→ **YOUR OBJECTIVE**
For the records that follow, please set down exactly the lines between the one holding "a register. -/" and the one holding "Table 2-12. -/", inclusive, and only those.
[Start of section]
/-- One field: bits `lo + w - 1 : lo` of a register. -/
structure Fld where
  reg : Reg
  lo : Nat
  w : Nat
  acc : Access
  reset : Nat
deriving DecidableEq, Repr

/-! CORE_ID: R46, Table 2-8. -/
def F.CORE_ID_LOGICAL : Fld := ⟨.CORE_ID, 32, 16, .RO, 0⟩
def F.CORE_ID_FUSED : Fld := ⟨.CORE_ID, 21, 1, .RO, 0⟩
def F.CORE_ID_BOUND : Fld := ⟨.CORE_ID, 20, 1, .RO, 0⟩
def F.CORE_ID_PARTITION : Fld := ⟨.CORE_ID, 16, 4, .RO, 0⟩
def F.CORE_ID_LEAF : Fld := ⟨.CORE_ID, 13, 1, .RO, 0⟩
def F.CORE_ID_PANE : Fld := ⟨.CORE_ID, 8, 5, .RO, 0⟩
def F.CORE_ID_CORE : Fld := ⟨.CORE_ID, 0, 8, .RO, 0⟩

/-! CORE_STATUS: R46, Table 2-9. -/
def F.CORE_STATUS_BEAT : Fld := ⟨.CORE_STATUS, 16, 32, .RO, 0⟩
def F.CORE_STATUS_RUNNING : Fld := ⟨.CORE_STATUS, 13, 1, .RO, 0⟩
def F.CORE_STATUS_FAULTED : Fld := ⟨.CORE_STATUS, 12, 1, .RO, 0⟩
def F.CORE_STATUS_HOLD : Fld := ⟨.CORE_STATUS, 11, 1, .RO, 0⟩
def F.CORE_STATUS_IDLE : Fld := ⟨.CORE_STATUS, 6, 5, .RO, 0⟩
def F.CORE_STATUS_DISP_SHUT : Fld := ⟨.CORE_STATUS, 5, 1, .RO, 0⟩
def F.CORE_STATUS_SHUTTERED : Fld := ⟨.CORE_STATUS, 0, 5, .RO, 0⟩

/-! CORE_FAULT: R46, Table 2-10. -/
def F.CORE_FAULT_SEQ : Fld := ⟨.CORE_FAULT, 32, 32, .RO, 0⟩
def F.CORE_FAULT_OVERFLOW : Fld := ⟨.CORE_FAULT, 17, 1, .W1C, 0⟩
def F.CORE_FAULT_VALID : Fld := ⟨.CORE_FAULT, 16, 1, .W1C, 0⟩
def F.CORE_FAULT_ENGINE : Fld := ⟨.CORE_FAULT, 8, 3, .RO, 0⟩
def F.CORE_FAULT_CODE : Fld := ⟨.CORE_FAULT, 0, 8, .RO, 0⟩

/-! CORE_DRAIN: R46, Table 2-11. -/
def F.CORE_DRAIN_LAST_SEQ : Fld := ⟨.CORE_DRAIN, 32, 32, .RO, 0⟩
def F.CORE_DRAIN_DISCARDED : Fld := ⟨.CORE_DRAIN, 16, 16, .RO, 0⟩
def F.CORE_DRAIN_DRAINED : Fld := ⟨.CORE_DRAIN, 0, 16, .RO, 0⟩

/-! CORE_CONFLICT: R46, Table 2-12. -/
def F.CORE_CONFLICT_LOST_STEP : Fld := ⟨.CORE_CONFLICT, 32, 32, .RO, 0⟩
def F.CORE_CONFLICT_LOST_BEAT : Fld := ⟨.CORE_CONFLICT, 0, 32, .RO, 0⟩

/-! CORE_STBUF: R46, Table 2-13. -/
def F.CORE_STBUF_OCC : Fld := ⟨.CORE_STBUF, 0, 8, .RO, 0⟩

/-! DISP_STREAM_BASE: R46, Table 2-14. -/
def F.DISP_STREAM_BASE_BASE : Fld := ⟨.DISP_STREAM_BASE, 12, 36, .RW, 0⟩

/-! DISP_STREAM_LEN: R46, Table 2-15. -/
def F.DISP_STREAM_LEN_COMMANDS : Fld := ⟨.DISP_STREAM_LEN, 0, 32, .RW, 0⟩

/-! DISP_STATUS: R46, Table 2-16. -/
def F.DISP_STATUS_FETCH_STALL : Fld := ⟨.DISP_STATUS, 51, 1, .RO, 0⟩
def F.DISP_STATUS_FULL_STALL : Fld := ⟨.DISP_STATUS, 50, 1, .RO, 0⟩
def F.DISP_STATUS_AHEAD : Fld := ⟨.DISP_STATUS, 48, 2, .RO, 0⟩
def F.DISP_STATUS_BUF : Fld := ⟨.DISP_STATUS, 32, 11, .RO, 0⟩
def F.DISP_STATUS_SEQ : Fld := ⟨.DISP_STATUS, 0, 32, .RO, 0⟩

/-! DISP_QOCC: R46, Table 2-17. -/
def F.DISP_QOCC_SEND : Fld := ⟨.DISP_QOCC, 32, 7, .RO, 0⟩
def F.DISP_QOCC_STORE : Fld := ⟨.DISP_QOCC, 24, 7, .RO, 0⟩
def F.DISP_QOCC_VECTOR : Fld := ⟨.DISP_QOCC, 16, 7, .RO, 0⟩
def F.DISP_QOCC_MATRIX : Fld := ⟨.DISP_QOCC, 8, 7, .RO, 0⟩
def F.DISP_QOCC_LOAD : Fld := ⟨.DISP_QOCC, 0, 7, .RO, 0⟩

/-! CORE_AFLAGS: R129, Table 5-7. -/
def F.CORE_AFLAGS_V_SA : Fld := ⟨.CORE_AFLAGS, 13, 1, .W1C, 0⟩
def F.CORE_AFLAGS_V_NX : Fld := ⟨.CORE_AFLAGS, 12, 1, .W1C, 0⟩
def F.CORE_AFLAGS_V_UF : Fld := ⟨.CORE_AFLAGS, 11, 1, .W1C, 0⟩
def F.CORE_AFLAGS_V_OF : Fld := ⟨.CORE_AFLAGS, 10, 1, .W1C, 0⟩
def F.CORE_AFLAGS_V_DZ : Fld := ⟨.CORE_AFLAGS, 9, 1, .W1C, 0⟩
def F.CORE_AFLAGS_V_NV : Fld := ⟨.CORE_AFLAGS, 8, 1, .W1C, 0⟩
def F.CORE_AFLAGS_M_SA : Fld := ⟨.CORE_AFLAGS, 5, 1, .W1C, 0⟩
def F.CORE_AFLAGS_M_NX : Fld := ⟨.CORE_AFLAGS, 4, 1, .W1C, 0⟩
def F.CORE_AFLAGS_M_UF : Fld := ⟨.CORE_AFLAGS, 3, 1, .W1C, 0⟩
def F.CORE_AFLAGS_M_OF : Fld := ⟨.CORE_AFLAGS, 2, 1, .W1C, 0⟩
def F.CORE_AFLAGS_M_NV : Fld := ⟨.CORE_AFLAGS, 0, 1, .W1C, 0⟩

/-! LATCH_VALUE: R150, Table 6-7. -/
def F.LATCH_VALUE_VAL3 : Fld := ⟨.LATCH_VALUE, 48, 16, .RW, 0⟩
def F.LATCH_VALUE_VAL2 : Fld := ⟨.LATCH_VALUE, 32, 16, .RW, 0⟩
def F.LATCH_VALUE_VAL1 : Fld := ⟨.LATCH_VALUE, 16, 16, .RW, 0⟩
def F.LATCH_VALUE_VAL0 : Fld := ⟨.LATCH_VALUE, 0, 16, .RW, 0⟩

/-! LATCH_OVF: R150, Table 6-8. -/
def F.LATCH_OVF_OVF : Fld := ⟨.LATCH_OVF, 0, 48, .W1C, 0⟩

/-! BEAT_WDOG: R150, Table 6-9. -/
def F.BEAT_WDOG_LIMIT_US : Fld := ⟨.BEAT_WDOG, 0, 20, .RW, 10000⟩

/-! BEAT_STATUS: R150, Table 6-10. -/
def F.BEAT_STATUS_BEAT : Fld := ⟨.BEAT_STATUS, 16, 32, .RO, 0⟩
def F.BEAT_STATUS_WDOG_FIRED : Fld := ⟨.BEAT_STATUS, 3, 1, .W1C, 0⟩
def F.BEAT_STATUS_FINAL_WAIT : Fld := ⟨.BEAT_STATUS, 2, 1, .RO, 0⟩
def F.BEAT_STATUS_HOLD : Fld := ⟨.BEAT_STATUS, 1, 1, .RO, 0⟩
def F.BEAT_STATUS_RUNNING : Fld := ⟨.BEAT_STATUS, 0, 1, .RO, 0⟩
[End of section]
[Start of section]
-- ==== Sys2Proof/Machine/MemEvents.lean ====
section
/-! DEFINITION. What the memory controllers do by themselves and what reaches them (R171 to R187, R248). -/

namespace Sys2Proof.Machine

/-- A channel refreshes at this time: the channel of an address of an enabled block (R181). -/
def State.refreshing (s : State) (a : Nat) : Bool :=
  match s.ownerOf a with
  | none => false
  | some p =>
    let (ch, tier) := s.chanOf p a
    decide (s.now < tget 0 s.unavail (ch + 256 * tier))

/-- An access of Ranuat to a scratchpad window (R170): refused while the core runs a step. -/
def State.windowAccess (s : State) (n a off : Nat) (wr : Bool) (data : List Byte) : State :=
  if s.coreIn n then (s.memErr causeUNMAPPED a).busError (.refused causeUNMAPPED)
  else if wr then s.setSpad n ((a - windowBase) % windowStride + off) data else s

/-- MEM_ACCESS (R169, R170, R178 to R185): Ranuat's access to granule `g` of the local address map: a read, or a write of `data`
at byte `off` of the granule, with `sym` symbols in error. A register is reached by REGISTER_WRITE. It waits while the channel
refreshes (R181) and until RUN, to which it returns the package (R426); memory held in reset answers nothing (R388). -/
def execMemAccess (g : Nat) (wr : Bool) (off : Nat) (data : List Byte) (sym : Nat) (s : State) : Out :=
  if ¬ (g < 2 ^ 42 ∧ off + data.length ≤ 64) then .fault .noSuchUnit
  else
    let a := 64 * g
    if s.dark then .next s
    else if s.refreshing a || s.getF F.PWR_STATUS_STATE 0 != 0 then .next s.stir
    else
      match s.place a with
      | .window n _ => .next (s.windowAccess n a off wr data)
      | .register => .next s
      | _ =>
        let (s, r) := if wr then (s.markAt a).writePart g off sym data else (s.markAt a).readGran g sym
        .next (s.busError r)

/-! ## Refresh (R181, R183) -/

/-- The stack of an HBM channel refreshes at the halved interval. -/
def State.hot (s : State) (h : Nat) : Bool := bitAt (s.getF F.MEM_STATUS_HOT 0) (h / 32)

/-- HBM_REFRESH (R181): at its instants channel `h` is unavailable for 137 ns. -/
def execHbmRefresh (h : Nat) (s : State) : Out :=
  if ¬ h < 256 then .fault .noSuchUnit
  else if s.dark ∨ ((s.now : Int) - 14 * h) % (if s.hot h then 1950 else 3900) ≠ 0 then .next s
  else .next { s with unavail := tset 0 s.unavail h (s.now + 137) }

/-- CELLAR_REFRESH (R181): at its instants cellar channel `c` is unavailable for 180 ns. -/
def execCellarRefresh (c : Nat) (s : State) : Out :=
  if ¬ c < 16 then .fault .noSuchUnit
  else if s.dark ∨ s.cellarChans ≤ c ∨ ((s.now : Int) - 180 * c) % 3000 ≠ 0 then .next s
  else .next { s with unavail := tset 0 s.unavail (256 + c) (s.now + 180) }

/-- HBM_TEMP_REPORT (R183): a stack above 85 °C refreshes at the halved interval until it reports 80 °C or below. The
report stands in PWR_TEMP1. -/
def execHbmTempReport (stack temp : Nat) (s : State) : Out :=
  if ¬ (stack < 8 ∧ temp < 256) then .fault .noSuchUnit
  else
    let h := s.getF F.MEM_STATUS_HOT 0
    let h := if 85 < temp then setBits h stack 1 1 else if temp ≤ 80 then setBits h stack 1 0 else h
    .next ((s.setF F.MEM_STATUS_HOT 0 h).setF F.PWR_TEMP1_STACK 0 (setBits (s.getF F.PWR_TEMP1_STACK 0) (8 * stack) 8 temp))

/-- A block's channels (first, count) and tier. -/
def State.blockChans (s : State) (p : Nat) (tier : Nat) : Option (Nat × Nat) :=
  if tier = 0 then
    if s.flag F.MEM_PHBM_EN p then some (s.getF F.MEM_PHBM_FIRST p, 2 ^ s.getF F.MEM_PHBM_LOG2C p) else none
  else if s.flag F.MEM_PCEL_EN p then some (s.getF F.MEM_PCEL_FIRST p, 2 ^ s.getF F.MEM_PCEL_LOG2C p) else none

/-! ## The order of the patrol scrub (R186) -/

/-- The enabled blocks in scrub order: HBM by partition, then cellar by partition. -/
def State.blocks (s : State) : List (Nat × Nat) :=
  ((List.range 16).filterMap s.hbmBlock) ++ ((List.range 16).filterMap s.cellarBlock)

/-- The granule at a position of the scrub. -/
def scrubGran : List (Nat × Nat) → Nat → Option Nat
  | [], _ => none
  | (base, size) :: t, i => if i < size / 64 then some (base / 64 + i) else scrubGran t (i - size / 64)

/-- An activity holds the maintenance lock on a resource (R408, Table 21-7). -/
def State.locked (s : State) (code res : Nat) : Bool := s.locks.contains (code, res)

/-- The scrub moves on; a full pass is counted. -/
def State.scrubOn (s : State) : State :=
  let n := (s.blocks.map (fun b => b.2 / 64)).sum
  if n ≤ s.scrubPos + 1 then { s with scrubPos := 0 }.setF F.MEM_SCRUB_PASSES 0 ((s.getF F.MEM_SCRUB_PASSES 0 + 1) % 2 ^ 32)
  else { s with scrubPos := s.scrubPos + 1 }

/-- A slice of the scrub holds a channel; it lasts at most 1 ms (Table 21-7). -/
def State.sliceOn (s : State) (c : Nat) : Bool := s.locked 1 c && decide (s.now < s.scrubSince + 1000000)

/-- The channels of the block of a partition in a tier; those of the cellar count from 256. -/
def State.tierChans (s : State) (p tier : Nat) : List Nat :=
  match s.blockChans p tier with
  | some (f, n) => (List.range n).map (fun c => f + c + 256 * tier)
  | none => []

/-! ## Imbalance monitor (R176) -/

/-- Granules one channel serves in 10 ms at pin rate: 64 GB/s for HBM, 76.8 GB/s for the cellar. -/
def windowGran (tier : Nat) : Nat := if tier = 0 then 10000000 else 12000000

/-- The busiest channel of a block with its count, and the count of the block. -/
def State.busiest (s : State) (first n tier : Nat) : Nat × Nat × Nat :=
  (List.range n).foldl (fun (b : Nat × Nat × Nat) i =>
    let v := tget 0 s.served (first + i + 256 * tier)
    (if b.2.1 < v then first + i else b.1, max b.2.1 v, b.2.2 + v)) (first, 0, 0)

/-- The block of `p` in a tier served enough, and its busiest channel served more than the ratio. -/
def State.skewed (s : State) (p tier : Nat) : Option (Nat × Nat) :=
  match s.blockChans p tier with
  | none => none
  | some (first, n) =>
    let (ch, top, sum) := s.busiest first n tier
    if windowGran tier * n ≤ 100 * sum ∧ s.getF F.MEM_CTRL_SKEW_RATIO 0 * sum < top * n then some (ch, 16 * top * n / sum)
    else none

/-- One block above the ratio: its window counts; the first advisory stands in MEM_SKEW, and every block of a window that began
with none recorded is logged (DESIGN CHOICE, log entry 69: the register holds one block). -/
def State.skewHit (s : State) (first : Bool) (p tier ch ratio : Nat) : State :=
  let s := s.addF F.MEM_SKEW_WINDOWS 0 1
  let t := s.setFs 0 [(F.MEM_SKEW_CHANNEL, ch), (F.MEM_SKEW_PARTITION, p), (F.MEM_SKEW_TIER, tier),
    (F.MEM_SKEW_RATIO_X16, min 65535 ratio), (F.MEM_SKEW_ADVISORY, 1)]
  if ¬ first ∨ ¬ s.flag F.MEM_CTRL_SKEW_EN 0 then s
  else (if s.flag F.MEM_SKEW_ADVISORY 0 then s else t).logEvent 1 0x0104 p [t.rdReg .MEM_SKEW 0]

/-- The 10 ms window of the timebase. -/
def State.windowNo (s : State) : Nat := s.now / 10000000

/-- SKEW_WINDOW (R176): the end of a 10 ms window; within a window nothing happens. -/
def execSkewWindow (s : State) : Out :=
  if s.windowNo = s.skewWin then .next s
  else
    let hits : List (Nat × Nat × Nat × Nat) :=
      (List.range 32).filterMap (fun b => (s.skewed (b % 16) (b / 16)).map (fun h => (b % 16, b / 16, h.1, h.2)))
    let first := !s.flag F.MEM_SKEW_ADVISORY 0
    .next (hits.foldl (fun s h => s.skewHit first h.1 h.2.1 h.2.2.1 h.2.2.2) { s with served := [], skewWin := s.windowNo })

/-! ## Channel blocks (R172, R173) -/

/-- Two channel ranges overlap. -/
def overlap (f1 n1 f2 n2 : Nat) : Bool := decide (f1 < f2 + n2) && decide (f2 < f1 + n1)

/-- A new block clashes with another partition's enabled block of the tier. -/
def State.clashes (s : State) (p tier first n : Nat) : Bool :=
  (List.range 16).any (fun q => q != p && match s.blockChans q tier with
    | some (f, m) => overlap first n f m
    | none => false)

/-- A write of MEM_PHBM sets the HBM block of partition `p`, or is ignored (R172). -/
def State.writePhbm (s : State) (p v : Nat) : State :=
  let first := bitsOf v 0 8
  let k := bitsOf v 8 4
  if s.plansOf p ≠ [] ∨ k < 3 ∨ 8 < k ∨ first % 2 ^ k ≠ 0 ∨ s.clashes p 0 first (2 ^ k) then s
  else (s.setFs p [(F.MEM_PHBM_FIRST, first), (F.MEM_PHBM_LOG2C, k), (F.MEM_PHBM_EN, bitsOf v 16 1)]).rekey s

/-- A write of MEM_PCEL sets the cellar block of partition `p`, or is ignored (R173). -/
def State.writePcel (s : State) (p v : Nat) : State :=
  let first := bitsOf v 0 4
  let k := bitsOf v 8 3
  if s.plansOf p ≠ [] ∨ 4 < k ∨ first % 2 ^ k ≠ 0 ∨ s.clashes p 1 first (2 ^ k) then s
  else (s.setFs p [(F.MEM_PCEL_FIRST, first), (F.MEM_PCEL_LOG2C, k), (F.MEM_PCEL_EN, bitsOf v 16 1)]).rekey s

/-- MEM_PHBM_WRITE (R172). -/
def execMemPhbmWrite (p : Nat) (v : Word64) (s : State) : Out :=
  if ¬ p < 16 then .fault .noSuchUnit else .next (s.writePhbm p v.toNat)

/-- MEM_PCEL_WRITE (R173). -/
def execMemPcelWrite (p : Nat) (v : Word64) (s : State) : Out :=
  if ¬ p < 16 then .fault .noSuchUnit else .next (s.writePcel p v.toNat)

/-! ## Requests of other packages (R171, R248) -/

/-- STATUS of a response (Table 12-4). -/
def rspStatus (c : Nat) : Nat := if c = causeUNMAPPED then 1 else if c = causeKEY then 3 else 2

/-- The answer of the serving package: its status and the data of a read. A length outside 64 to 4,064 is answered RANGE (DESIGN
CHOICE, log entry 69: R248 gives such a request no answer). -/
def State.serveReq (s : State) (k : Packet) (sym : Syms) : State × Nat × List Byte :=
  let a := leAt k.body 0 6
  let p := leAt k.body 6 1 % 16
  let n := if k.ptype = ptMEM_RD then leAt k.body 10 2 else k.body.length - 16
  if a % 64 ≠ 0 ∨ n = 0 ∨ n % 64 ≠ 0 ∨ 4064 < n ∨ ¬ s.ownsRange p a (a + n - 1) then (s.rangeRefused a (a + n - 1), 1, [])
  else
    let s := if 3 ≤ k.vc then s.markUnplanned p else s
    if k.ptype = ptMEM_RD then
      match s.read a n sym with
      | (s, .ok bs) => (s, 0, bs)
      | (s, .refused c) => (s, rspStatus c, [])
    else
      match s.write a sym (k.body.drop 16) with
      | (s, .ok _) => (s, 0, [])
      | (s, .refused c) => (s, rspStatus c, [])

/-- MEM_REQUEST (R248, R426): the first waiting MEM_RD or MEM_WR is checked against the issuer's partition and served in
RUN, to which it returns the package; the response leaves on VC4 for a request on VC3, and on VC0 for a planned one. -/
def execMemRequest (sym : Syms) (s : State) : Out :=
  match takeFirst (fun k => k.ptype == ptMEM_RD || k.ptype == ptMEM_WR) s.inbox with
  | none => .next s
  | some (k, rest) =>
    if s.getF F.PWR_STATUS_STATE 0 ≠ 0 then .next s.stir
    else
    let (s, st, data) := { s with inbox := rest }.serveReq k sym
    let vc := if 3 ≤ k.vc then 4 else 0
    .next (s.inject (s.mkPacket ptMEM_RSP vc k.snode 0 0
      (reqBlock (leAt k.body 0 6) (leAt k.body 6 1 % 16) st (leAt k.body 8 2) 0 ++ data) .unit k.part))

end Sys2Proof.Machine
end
[End of section]
[Start of section]
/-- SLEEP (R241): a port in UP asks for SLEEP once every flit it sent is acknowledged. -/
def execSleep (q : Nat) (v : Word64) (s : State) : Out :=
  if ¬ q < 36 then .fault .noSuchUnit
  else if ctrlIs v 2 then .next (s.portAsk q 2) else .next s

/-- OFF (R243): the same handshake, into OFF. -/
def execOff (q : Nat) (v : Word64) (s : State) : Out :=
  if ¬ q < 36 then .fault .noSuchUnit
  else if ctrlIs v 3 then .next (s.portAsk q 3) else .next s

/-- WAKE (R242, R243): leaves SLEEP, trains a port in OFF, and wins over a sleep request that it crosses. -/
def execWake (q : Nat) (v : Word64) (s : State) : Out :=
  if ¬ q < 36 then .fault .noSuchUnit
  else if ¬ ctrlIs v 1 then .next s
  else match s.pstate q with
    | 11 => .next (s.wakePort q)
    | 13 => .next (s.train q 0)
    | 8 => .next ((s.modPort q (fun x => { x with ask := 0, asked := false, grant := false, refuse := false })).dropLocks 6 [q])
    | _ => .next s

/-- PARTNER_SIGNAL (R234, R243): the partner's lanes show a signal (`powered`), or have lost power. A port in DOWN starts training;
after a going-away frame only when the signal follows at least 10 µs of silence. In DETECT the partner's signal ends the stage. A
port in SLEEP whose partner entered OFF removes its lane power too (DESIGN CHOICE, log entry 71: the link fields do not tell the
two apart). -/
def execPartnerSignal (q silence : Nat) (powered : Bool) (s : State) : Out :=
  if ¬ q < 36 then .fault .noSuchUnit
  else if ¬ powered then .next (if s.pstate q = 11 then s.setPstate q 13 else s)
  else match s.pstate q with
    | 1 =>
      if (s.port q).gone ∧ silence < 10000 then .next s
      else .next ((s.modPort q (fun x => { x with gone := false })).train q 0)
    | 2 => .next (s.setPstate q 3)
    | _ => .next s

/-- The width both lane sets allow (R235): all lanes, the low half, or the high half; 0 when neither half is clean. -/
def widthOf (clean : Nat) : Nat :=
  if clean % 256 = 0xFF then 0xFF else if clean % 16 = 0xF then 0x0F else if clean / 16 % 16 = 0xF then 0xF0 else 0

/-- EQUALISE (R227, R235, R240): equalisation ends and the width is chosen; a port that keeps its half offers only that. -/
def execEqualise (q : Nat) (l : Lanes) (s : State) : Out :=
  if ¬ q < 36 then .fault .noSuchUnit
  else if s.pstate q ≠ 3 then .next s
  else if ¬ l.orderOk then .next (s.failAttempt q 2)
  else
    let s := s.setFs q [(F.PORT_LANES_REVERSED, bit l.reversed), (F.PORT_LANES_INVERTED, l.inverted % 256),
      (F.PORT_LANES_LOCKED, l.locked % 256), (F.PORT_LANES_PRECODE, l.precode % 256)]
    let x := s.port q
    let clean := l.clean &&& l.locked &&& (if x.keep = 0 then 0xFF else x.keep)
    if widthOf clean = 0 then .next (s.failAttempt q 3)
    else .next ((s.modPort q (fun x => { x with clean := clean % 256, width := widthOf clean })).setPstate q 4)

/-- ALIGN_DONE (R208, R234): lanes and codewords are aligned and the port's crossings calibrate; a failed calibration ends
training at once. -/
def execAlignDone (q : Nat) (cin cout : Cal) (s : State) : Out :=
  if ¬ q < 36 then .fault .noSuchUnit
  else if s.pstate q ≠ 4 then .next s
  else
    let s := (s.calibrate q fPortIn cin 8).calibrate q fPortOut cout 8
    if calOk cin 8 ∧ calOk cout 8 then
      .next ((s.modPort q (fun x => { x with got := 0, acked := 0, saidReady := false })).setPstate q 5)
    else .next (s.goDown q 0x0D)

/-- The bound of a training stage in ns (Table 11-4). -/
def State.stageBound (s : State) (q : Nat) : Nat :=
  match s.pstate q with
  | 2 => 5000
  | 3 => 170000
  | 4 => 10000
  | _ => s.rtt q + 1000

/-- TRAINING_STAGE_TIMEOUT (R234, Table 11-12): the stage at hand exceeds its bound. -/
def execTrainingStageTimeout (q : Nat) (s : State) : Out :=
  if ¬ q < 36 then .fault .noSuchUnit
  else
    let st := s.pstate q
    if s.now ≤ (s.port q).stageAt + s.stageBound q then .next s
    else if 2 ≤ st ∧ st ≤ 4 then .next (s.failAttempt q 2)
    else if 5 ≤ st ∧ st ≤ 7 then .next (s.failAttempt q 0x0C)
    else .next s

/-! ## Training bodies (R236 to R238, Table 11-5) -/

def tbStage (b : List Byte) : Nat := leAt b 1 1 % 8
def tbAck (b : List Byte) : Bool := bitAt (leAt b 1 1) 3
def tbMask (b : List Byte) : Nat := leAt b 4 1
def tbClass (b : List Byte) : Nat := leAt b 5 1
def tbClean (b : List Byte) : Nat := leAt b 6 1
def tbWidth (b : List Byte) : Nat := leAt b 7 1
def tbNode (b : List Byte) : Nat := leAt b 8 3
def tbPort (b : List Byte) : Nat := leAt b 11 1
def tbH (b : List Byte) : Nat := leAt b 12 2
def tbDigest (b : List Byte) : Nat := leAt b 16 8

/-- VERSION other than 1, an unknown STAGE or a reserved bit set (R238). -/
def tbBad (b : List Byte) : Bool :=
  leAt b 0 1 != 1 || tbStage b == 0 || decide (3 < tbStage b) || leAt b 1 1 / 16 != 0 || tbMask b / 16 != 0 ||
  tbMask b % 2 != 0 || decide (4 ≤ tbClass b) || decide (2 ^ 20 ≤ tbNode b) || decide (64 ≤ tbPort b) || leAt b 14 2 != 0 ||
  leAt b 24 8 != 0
[End of section]
→ **OUTPUT FOR THIS EXERCISE**
/-- One field: bits `lo + w - 1 : lo` of a register. -/
structure Fld where
  reg : Reg
  lo : Nat
  w : Nat
  acc : Access
  reset : Nat
deriving DecidableEq, Repr

/-! CORE_ID: R46, Table 2-8. -/
def F.CORE_ID_LOGICAL : Fld := ⟨.CORE_ID, 32, 16, .RO, 0⟩
def F.CORE_ID_FUSED : Fld := ⟨.CORE_ID, 21, 1, .RO, 0⟩
def F.CORE_ID_BOUND : Fld := ⟨.CORE_ID, 20, 1, .RO, 0⟩
def F.CORE_ID_PARTITION : Fld := ⟨.CORE_ID, 16, 4, .RO, 0⟩
def F.CORE_ID_LEAF : Fld := ⟨.CORE_ID, 13, 1, .RO, 0⟩
def F.CORE_ID_PANE : Fld := ⟨.CORE_ID, 8, 5, .RO, 0⟩
def F.CORE_ID_CORE : Fld := ⟨.CORE_ID, 0, 8, .RO, 0⟩

/-! CORE_STATUS: R46, Table 2-9. -/
def F.CORE_STATUS_BEAT : Fld := ⟨.CORE_STATUS, 16, 32, .RO, 0⟩
def F.CORE_STATUS_RUNNING : Fld := ⟨.CORE_STATUS, 13, 1, .RO, 0⟩
def F.CORE_STATUS_FAULTED : Fld := ⟨.CORE_STATUS, 12, 1, .RO, 0⟩
def F.CORE_STATUS_HOLD : Fld := ⟨.CORE_STATUS, 11, 1, .RO, 0⟩
def F.CORE_STATUS_IDLE : Fld := ⟨.CORE_STATUS, 6, 5, .RO, 0⟩
def F.CORE_STATUS_DISP_SHUT : Fld := ⟨.CORE_STATUS, 5, 1, .RO, 0⟩
def F.CORE_STATUS_SHUTTERED : Fld := ⟨.CORE_STATUS, 0, 5, .RO, 0⟩

/-! CORE_FAULT: R46, Table 2-10. -/
def F.CORE_FAULT_SEQ : Fld := ⟨.CORE_FAULT, 32, 32, .RO, 0⟩
def F.CORE_FAULT_OVERFLOW : Fld := ⟨.CORE_FAULT, 17, 1, .W1C, 0⟩
def F.CORE_FAULT_VALID : Fld := ⟨.CORE_FAULT, 16, 1, .W1C, 0⟩
def F.CORE_FAULT_ENGINE : Fld := ⟨.CORE_FAULT, 8, 3, .RO, 0⟩
def F.CORE_FAULT_CODE : Fld := ⟨.CORE_FAULT, 0, 8, .RO, 0⟩

/-! CORE_DRAIN: R46, Table 2-11. -/
def F.CORE_DRAIN_LAST_SEQ : Fld := ⟨.CORE_DRAIN, 32, 32, .RO, 0⟩
def F.CORE_DRAIN_DISCARDED : Fld := ⟨.CORE_DRAIN, 16, 16, .RO, 0⟩
def F.CORE_DRAIN_DRAINED : Fld := ⟨.CORE_DRAIN, 0, 16, .RO, 0⟩

/-! CORE_CONFLICT: R46, Table 2-12. -/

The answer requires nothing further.